New jobless claims sank to a six-year low last week, according to the Department of Labor. The number of U.S. workers filing for first-time unemployment benefits fell to 271,000 from a revised 307,000 the prior week.
This was the largest one-week drop since late September, according to Reuters. As a result, initial jobless claims dropped to their lowest level since April 2000, when they were 257,000, the wire service noted. The four-week moving average also fell 12,000, to 299,000, the lowest level since October 2000.
Pierre Ellis, senior economist at Decision Economics in New York, told Reuters: “There was a big decline in new claims and a very large drop in the number of continuing claims….This is a volatile series, so there is the potential that claims could rise next week. But the bottom line is the labor market is not weakening and is probably strengthening.”
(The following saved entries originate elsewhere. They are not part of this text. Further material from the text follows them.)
/-- 60_exceptions.md R82, R83: `Done`, and on the integer channel the sentinel and only it, sets TX to Idle; any other report
leaves TX unchanged. The block is not touched. That a tagged `Progress(v)` changes nothing where v is the sentinel's value too is the
model's reading (log 17, DEDUCED; 93_implementation_defined.md I18). -/
def Obligations.ReportsMoveTx : Prop :=
  ∀ (s : State) (rest : List HostAct), s.HostsTurn →
    (s.host.plan = .report .done :: rest → ∃ t, step s = .next t ∧ t.host.tx = .idle ∧ SameBlock s t) ∧
    (∀ v, s.host.plan = .report (.progress v) :: rest →
      ∃ t, step s = .next t ∧ t.host.tx = s.host.tx ∧ SameBlock s t) ∧
    (∀ v, s.host.plan = .reportInt v :: rest → ∃ t, step s = .next t ∧ SameBlock s t ∧
      t.host.tx = if v = s.cfg.doneSentinel then .idle else s.host.tx)

/-- 60_exceptions.md R80 steps 3 to 5, R85: once per accepted BEGIN. A hand-over gives FRAME as the host reads it, once for each
accepted BEGIN that waits for it, where `valid` is 1, and else waits; every step keeps the account: frames handed over, hand-overs due
and STARTs due grow together by one where the step accepts a BEGIN (TX from Idle to Transmitting) and by nothing where it does not; a
hand-over becomes due only where a START is issued in IDLE; and the first host turn with `valid` = 1 hands over, whatever act is
planned. That the host polls at the start of each of its turns, also with nothing planned, is the model's choice (log 6, 13), as is
when a START that is due is issued, and that two BEGINs can wait for one frame, after a RESET (log 14). -/
def Obligations.HandOverOnce : Prop :=
  (∀ s : State, s.Inv →
    (s.valid = true → ∃ f, s.frameOut = some f ∧ s.handOver = s.withHost { s.host with
      handed := s.host.handed ++ List.replicate s.host.handOversDue f, handOversDue := 0 }) ∧
    (s.host.handOversDue = 0 ∨ s.valid = false → s.handOver = s)) ∧
  (∀ s t : State, step s = .next t →
    t.host.handed.length + t.host.handOversDue + t.host.startsDue.length =
      s.host.handed.length + s.host.handOversDue + s.host.startsDue.length +
        (if s.host.tx = .idle ∧ t.host.tx = .transmitting then 1 else 0)) ∧
  (∀ s t : State, step s = .next t → s.host.tx = .idle → t.host.tx = .transmitting →
    s.HostsTurn ∧ ∃ df text rest, s.host.plan = .beginTx df text :: rest) ∧
  (∀ s t : State, step s = .next t → t.host.handed ≠ s.host.handed →
    s.HostsTurn ∧ 0 < s.host.handOversDue ∧ s.valid = true ∧
      (∃ f, s.frameOut = some f ∧ t.host.handed = s.host.handed ++ List.replicate s.host.handOversDue f) ∧
      (t.host.handOversDue = 0 ∨ (t.host.handOversDue = 1 ∧ s.phase = .idle ∧ t.phase = .busy))) ∧
  (∀ s t : State, s.Inv → s.valid = true → step s = .next t →
    ∃ f, s.frameOut = some f ∧ t.host.handed = s.host.handed ++ List.replicate s.host.handOversDue f) ∧
  ∀ (s : State) (rest : List HostAct), s.Inv → s.valid = true → s.host.startsDue = [] →
    (s.host.plan = [] ∧ rest = [] ∨ s.host.plan = .poll :: rest) →
    ∃ (f : Frame) (t : State), s.frameOut = some f ∧ step s = .next t ∧
      t.host.handed = s.host.handed ++ List.replicate s.host.handOversDue f ∧
      t.host.handOversDue = 0 ∧ t.host.plan = rest ∧ SameBlock s t
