/-- The scanned buffer is the remainder below 88 zero bits. -/
theorem getLsbD_crcFinal (o : GenOrient) (d : BitVec 88) (i : Nat) :
    (crcFinal o d).getLsbD i = (crc24 o d).getLsbD i := by
  rw [crc24, BitVec.getLsbD_extractLsb', Nat.zero_add]
  by_cases hlow : i < 24
  · simp [hlow]
  by_cases hi : i < 112
  · have h := getLsbD_crcScan_scanned o (crcInit d) (n := 88) (k := 111 - i) (by omega) (by omega)
    rw [show 111 - (111 - i) = i by omega] at h
    simp [crcFinal, h]
  · simp [BitVec.getLsbD_of_ge (crcFinal o d) i (by omega)]

/-- Settles O26: the buffer's bits before, during and after the scan. -/
theorem crcFollowsScan : Obligations.CrcFollowsScan := by
  unfold Obligations.CrcFollowsScan
  refine ⟨fun d k hk => ?_, fun o w p k hp hk => getLsbD_crcStep o w hp hk, fun o d => crcScan_eq_foldl o _ 88,
    fun o d k hk => getLsbD_crcScan_scanned o _ (by omega) hk, fun o d k hk => ?_⟩
  · rw [getLsbD_crcInit, show 111 - k - 24 = 87 - k by omega]
    by_cases hdata : k < 88
    · rw [if_neg (by omega), if_pos hdata]
    · rw [if_pos (by omega), if_neg hdata]
  · rw [getLsbD_crcFinal, BitVec.getMsbD_eq_getLsbD, show 24 - 1 - k = 111 - (88 + k) by omega]
    simp [hk]

/-! ### The operation and its corner cases (R61) -/

/-- Data with only offset 87 set has the remainder g[1..24] (R61). -/
theorem crc24_one (o : GenOrient) : crc24 o 1#88 = (divisor o).extractLsb' 0 24 := by
  cases o <;> decide +kernel

/-! ### Linearity over XOR (R65) -/

/-- A step is linear: the XOR it makes is chosen by one bit of the buffer. -/
theorem crcStep_xor (o : GenOrient) (v w : BitVec 112) (p : Nat) :
    crcStep o (v ^^^ w) p = crcStep o v p ^^^ crcStep o w p := by
  unfold crcStep
  generalize (divisor o).setWidth 112 <<< (87 - p) = g
  rw [BitVec.getLsbD_xor]
  cases v.getLsbD (111 - p) <;> cases w.getLsbD (111 - p)
  · rfl
  · exact BitVec.xor_assoc v w g
  · change v ^^^ w ^^^ g = v ^^^ g ^^^ w
    ac_rfl
  · change v ^^^ w = v ^^^ g ^^^ (w ^^^ g)
    rw [BitVec.xor_comm w g, BitVec.xor_assoc, ← BitVec.xor_assoc g g w, BitVec.xor_self, BitVec.zero_xor]

theorem crcScan_xor (o : GenOrient) (v w : BitVec 112) (n : Nat) :
    crcScan o (v ^^^ w) n = crcScan o v n ^^^ crcScan o w n := by
  induction n with
  | zero => rfl
  | succ n ih => simp only [crcScan, ih, crcStep_xor]

theorem crcInit_xor (a b : BitVec 88) : crcInit (a ^^^ b) = crcInit a ^^^ crcInit b := by
  apply BitVec.eq_of_getLsbD_eq
  intro i _
  simp only [BitVec.getLsbD_xor, getLsbD_crcInit]
  split <;> rfl

theorem crc24_xor (o : GenOrient) (a b : BitVec 88) : crc24 o (a ^^^ b) = crc24 o a ^^^ crc24 o b := by
  apply BitVec.eq_of_getLsbD_eq
  intro i _
  simp only [BitVec.getLsbD_xor, ← getLsbD_crcFinal, crcFinal, crcInit_xor, crcScan_xor]

theorem crc24_zero (o : GenOrient) : crc24 o 0#88 = 0#24 := by
  simpa using crc24_xor o 0#88 0#88

/-- Settles O29: every part of the computation is linear. -/
theorem crcLinear : Obligations.CrcLinear := by
  unfold Obligations.CrcLinear
  exact fun o a b => ⟨crc24_xor o a b, crc24_zero o⟩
Also encouraging: The number of people still on the jobless rolls after their first week of receiving aid dropped by 158,000, to 2.53 million, in the seven days ended January 7, the latest week for which this data is available.
Housing starts, on the other hand, fell 8.9 percent in December, to an annual rate of 1.933 million units, which was below Wall Street estimates. This could suggest a slowdown in the overall market.
“As long as mortgage rates don’t spike, we might expect a slow moderation in the market,” Joel Naroff, chief economist at Naroff Economic Advisors, told Reuters. “But if rates do pop, watch out.”